### [Exercise description]
Restrict the output to the lines below starting at the one that contains "0x0203 (0x60 + tile) tile)" and ending at the one that contains "let bad := if offset.natAbs", and restate them word for word, both ends included.

### [Records provided]
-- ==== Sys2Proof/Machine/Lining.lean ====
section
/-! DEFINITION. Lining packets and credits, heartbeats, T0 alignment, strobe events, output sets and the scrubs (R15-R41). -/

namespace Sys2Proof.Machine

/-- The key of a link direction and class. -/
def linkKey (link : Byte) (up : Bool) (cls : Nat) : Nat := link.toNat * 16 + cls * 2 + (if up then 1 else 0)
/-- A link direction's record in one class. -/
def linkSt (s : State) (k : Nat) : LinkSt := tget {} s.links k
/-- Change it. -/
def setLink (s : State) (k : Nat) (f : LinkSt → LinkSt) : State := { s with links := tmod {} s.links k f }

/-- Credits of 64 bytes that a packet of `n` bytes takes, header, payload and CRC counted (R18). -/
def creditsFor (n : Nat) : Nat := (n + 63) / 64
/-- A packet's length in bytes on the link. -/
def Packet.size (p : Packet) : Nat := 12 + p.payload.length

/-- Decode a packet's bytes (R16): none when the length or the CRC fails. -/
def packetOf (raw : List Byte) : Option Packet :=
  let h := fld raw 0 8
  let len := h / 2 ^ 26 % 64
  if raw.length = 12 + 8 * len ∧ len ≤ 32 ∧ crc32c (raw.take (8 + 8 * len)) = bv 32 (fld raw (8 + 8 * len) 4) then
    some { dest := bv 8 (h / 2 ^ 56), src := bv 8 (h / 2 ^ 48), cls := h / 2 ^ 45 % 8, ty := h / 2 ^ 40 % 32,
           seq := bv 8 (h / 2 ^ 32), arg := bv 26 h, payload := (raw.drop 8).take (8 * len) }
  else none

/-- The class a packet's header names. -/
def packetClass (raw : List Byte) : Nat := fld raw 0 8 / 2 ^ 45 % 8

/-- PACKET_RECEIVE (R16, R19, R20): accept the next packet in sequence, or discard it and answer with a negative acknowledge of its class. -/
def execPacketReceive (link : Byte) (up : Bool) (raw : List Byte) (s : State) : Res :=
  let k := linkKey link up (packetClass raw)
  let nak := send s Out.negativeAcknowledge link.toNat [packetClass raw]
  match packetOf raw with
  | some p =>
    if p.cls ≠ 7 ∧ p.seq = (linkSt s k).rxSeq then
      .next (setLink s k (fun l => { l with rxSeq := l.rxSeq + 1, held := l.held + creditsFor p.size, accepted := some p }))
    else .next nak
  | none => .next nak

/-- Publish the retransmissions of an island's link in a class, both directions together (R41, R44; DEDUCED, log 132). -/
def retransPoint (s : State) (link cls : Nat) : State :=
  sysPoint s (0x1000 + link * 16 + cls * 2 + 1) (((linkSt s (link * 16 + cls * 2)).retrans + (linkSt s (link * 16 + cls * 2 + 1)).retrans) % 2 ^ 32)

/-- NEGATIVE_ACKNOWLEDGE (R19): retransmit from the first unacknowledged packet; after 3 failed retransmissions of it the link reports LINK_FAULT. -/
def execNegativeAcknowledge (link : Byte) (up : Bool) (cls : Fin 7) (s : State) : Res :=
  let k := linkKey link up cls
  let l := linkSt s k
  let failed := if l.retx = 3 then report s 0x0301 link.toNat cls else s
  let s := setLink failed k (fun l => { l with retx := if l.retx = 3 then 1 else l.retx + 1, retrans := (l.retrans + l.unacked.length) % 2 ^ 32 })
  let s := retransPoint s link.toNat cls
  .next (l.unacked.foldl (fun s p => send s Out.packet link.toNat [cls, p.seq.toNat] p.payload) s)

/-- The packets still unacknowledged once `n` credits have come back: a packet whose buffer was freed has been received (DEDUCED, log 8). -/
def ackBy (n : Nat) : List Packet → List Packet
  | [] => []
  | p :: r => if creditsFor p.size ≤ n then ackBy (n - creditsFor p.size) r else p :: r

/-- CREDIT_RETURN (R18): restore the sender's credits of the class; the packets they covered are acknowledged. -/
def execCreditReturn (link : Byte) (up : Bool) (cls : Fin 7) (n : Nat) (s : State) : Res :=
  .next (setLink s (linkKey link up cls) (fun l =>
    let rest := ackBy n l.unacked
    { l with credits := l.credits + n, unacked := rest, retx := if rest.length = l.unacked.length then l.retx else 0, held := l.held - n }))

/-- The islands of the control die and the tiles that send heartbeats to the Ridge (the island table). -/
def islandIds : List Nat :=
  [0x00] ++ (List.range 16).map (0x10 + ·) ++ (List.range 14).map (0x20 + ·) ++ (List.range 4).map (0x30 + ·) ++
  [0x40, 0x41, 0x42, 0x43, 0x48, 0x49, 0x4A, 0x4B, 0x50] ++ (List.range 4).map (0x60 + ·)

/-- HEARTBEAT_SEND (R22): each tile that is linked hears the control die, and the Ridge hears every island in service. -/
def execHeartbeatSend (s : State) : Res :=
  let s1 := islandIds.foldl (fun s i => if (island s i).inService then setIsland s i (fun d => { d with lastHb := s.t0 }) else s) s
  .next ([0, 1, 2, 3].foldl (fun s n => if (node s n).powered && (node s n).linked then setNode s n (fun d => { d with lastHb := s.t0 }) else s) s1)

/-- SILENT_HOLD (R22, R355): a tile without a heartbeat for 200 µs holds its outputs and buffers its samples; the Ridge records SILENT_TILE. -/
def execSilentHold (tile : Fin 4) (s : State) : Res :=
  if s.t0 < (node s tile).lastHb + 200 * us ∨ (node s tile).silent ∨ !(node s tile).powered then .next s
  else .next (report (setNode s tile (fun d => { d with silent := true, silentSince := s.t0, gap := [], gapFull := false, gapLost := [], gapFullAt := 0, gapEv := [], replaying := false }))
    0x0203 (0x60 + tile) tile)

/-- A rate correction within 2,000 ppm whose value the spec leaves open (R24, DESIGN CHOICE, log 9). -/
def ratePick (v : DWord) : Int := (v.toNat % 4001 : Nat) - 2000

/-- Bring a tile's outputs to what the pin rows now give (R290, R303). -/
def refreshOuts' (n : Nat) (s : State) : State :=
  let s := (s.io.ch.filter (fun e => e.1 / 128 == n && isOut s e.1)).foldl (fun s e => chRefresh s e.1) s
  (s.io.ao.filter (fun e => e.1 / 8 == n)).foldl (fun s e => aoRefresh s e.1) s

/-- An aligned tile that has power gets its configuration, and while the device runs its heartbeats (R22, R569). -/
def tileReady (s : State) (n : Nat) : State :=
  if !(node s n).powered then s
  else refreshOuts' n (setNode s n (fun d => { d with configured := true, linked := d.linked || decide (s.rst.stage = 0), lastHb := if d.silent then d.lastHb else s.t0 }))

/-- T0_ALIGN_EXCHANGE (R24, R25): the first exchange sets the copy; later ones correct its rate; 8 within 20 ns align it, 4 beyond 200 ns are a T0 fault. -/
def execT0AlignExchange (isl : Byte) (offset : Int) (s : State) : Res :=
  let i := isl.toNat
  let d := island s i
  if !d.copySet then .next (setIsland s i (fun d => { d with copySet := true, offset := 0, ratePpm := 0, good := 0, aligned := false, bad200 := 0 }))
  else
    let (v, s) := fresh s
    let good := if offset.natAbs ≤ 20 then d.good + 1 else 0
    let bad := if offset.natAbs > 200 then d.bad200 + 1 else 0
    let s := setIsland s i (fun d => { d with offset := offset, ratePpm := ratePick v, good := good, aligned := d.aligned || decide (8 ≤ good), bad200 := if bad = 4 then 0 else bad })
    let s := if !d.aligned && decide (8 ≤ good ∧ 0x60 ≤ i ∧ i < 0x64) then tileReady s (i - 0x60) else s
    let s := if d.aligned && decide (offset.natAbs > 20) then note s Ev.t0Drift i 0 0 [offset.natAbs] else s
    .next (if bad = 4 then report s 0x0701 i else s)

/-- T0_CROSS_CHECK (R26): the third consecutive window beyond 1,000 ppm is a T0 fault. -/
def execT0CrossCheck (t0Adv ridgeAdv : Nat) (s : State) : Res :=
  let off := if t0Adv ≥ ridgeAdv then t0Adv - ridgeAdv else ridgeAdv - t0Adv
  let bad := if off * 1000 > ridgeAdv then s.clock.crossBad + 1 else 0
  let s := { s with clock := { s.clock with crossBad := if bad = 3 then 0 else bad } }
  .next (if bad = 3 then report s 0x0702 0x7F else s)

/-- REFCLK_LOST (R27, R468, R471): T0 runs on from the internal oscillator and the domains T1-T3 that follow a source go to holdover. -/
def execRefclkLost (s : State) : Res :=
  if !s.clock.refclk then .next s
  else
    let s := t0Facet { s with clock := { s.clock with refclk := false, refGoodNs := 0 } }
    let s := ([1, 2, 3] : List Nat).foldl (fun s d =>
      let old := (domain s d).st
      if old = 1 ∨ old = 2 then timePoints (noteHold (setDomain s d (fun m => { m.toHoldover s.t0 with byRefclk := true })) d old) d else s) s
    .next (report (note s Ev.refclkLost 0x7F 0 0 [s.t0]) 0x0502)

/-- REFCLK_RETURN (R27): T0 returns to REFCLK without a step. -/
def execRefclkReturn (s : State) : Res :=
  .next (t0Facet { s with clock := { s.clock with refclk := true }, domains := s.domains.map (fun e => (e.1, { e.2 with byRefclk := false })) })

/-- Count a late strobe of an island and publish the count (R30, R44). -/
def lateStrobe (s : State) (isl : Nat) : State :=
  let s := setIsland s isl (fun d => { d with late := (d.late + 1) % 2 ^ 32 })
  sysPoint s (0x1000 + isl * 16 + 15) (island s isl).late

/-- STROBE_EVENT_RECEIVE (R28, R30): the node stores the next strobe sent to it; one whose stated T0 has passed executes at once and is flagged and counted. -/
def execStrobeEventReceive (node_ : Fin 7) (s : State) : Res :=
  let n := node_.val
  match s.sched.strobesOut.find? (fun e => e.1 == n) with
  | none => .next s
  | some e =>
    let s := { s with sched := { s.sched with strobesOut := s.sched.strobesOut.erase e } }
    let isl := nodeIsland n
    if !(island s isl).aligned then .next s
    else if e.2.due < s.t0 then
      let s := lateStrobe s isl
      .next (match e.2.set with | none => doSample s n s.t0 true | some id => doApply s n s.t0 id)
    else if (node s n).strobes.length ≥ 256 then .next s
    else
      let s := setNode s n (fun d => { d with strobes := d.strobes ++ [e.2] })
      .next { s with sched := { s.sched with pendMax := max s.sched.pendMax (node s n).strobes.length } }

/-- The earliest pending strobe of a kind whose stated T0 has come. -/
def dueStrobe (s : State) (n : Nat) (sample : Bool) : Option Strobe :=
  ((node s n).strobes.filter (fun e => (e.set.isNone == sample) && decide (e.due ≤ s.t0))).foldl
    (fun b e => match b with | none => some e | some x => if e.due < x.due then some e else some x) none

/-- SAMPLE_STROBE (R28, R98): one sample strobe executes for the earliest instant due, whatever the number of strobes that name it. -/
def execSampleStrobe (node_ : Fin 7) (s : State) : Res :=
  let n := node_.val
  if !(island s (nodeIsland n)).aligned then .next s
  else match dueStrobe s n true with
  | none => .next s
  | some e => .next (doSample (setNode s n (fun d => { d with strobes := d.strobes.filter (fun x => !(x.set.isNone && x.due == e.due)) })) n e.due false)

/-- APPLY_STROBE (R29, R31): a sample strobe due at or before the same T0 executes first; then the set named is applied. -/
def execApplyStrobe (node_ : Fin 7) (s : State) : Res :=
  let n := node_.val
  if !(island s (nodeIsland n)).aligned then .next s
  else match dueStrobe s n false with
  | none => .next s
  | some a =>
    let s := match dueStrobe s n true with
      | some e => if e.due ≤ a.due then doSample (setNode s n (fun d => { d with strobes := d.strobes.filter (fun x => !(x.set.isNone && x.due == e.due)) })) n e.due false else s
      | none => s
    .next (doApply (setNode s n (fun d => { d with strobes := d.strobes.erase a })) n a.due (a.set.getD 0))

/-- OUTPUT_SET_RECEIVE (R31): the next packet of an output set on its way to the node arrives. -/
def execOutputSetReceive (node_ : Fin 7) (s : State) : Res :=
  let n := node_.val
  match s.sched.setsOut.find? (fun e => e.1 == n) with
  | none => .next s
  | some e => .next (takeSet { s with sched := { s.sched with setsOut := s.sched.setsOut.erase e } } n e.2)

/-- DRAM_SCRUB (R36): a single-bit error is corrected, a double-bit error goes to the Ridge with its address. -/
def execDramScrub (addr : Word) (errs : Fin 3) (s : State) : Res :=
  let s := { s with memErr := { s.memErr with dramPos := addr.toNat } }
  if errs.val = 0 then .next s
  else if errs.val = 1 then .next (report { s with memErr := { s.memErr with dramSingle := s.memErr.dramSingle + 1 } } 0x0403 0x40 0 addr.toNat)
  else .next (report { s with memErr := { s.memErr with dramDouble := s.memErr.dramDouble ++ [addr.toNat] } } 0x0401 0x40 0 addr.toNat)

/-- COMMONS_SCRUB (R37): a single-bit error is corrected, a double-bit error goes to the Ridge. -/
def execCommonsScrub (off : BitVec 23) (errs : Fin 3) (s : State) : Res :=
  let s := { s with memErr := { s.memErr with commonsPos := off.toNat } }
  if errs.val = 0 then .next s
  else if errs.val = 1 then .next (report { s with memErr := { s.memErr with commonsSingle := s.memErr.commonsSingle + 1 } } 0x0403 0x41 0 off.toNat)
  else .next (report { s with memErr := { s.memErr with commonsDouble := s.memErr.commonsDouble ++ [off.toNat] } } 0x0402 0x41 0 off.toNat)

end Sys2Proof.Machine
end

### [Exercise solution]
    0x0203 (0x60 + tile) tile)

/-- A rate correction within 2,000 ppm whose value the spec leaves open (R24, DESIGN CHOICE, log 9). -/
def ratePick (v : DWord) : Int := (v.toNat % 4001 : Nat) - 2000

/-- Bring a tile's outputs to what the pin rows now give (R290, R303). -/
def refreshOuts' (n : Nat) (s : State) : State :=
  let s := (s.io.ch.filter (fun e => e.1 / 128 == n && isOut s e.1)).foldl (fun s e => chRefresh s e.1) s
  (s.io.ao.filter (fun e => e.1 / 8 == n)).foldl (fun s e => aoRefresh s e.1) s

/-- An aligned tile that has power gets its configuration, and while the device runs its heartbeats (R22, R569). -/
def tileReady (s : State) (n : Nat) : State :=
  if !(node s n).powered then s
  else refreshOuts' n (setNode s n (fun d => { d with configured := true, linked := d.linked || decide (s.rst.stage = 0), lastHb := if d.silent then d.lastHb else s.t0 }))

/-- T0_ALIGN_EXCHANGE (R24, R25): the first exchange sets the copy; later ones correct its rate; 8 within 20 ns align it, 4 beyond 200 ns are a T0 fault. -/
def execT0AlignExchange (isl : Byte) (offset : Int) (s : State) : Res :=
  let i := isl.toNat
  let d := island s i
  if !d.copySet then .next (setIsland s i (fun d => { d with copySet := true, offset := 0, ratePpm := 0, good := 0, aligned := false, bad200 := 0 }))
  else
    let (v, s) := fresh s
    let good := if offset.natAbs ≤ 20 then d.good + 1 else 0
    let bad := if offset.natAbs > 200 then d.bad200 + 1 else 0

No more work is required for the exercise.